**Description of the task:** If a line in the data below contains the word "found", copy it out.

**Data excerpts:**
=-=-=-=-=
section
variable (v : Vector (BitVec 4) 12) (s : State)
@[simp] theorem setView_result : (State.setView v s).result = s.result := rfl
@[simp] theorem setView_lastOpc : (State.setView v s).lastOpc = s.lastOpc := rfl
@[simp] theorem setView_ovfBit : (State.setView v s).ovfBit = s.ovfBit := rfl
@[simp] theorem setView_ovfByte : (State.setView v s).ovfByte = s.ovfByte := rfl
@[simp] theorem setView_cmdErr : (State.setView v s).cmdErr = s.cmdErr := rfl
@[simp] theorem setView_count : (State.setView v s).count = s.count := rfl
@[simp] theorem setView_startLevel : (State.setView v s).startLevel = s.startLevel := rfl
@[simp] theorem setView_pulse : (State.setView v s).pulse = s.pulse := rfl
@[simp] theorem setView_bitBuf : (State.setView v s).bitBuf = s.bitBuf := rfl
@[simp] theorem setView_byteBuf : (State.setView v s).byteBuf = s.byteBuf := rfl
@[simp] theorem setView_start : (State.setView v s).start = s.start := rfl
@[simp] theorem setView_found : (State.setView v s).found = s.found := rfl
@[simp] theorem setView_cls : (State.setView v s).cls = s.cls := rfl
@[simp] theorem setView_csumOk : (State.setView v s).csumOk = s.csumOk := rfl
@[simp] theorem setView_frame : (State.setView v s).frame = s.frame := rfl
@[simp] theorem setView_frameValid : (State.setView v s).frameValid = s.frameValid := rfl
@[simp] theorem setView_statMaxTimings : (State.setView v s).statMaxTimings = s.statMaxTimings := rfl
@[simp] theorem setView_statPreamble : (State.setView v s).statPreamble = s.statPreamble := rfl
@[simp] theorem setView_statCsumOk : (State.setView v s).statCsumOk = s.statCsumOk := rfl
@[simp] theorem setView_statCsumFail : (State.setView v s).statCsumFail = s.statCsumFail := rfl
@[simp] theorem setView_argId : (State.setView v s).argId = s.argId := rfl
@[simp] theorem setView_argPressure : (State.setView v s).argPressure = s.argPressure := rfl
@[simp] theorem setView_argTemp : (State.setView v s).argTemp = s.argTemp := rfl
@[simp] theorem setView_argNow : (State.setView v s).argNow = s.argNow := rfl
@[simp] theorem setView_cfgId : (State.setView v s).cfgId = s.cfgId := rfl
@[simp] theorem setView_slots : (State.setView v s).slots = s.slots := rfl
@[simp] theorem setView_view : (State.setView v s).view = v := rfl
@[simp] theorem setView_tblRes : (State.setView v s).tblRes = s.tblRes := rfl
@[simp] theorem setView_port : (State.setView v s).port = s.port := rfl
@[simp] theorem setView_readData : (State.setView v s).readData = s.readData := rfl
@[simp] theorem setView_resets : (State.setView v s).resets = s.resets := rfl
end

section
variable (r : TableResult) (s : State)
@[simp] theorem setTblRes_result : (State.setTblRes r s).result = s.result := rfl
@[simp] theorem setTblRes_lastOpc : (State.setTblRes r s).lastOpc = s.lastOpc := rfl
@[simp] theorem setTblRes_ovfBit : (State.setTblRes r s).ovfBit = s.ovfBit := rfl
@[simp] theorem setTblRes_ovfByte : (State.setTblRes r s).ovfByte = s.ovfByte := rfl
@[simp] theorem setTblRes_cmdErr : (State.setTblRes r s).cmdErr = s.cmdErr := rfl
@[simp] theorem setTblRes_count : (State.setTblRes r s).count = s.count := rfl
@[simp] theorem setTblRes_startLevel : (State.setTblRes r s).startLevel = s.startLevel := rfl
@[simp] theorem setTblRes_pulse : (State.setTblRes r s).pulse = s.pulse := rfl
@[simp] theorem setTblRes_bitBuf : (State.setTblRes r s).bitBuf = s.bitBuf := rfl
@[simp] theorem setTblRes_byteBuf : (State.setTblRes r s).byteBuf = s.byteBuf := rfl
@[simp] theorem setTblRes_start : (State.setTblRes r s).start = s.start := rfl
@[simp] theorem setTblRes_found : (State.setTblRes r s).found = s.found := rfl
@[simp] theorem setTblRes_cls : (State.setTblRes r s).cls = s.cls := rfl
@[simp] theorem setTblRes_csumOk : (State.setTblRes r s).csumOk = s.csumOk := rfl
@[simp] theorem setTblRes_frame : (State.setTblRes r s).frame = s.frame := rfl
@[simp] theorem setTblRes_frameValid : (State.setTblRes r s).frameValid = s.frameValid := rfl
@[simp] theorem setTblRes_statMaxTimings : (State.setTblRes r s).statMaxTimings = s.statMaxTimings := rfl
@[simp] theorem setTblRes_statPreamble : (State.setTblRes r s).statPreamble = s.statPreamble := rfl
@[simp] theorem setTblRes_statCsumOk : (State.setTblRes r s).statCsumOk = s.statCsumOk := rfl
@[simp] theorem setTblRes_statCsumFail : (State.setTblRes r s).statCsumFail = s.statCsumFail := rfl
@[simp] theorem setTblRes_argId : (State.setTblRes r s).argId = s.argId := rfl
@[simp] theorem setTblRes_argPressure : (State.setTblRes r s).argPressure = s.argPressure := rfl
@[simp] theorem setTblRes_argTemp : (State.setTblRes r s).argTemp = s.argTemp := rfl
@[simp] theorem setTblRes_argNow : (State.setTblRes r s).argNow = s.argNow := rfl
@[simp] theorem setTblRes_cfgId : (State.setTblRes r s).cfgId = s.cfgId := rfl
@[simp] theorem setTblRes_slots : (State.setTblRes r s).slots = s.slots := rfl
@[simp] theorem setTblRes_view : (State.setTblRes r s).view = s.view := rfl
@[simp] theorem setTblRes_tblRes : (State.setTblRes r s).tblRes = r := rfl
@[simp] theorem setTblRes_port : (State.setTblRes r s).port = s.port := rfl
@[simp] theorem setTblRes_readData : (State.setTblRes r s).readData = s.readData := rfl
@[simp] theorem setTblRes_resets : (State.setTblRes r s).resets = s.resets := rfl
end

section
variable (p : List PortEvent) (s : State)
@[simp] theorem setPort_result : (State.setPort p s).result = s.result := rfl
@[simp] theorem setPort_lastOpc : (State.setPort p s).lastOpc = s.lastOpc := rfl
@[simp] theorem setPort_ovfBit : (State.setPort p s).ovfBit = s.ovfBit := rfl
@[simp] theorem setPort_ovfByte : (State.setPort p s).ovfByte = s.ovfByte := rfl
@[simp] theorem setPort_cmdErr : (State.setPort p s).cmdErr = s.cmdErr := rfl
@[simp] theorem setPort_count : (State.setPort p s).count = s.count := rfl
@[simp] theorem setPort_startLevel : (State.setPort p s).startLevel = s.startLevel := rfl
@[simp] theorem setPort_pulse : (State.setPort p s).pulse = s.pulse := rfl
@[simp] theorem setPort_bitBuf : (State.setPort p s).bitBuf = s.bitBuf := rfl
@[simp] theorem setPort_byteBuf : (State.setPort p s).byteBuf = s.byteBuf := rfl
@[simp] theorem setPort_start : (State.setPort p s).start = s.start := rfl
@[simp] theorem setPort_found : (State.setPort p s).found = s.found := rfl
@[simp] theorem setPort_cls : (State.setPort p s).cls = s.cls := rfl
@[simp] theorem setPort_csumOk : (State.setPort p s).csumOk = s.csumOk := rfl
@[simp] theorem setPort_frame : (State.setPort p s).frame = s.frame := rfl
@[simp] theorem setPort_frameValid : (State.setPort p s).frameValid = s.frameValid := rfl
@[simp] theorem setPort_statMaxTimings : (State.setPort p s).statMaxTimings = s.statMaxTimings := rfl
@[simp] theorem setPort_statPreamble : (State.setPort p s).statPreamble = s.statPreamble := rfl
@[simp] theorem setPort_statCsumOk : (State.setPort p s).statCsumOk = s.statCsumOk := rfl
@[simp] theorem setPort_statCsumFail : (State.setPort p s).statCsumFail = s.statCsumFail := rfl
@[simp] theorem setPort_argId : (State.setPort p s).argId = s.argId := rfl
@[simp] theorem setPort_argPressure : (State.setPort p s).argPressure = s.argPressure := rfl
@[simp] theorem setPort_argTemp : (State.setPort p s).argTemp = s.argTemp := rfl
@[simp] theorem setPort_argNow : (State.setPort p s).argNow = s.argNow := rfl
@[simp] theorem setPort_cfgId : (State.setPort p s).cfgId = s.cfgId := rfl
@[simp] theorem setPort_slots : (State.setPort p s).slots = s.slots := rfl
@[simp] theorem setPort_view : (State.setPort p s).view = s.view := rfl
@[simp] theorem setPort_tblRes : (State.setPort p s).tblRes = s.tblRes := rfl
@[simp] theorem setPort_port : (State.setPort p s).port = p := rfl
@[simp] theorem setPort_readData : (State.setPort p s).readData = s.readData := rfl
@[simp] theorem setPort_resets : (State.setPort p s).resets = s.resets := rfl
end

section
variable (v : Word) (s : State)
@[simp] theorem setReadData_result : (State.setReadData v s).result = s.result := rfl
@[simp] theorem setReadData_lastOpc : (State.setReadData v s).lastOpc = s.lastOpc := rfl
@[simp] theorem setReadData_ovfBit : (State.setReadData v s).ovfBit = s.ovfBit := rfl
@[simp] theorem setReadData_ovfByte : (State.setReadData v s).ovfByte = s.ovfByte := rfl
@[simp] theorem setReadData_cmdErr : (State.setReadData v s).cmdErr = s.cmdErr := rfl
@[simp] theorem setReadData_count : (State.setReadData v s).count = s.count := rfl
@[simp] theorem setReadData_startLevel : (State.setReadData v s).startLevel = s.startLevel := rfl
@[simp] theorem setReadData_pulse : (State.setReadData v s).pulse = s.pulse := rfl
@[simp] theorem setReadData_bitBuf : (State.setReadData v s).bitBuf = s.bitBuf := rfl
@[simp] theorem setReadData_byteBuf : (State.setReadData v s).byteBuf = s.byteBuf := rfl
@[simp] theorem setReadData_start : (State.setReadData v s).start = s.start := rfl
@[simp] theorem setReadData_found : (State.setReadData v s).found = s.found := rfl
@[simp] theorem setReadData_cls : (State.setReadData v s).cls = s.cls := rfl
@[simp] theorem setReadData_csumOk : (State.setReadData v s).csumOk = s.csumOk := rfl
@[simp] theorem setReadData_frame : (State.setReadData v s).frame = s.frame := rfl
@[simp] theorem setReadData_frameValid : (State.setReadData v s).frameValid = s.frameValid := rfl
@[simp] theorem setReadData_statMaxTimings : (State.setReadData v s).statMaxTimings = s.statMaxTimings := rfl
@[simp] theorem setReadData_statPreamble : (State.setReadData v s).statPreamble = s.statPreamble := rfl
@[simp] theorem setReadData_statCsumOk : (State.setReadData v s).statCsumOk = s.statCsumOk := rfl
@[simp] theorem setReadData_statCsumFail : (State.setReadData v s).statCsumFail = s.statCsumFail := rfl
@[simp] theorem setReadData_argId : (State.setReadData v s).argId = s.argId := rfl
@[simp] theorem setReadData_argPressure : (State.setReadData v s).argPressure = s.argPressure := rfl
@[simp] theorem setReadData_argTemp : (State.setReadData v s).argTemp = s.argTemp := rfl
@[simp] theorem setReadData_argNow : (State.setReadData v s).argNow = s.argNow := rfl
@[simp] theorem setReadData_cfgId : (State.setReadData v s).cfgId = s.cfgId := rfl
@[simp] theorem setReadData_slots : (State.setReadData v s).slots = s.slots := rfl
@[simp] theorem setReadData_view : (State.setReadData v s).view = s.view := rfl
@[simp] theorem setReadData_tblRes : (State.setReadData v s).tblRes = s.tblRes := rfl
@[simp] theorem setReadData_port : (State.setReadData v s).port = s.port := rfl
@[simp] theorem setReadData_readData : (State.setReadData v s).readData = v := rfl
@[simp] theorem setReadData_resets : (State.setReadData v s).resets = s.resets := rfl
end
=-=-=-=-=
**Solution:**
@[simp] theorem setView_found : (State.setView v s).found = s.found := rfl
@[simp] theorem setTblRes_found : (State.setTblRes r s).found = s.found := rfl
@[simp] theorem setPort_found : (State.setPort p s).found = s.found := rfl
@[simp] theorem setReadData_found : (State.setReadData v s).found = s.found := rfl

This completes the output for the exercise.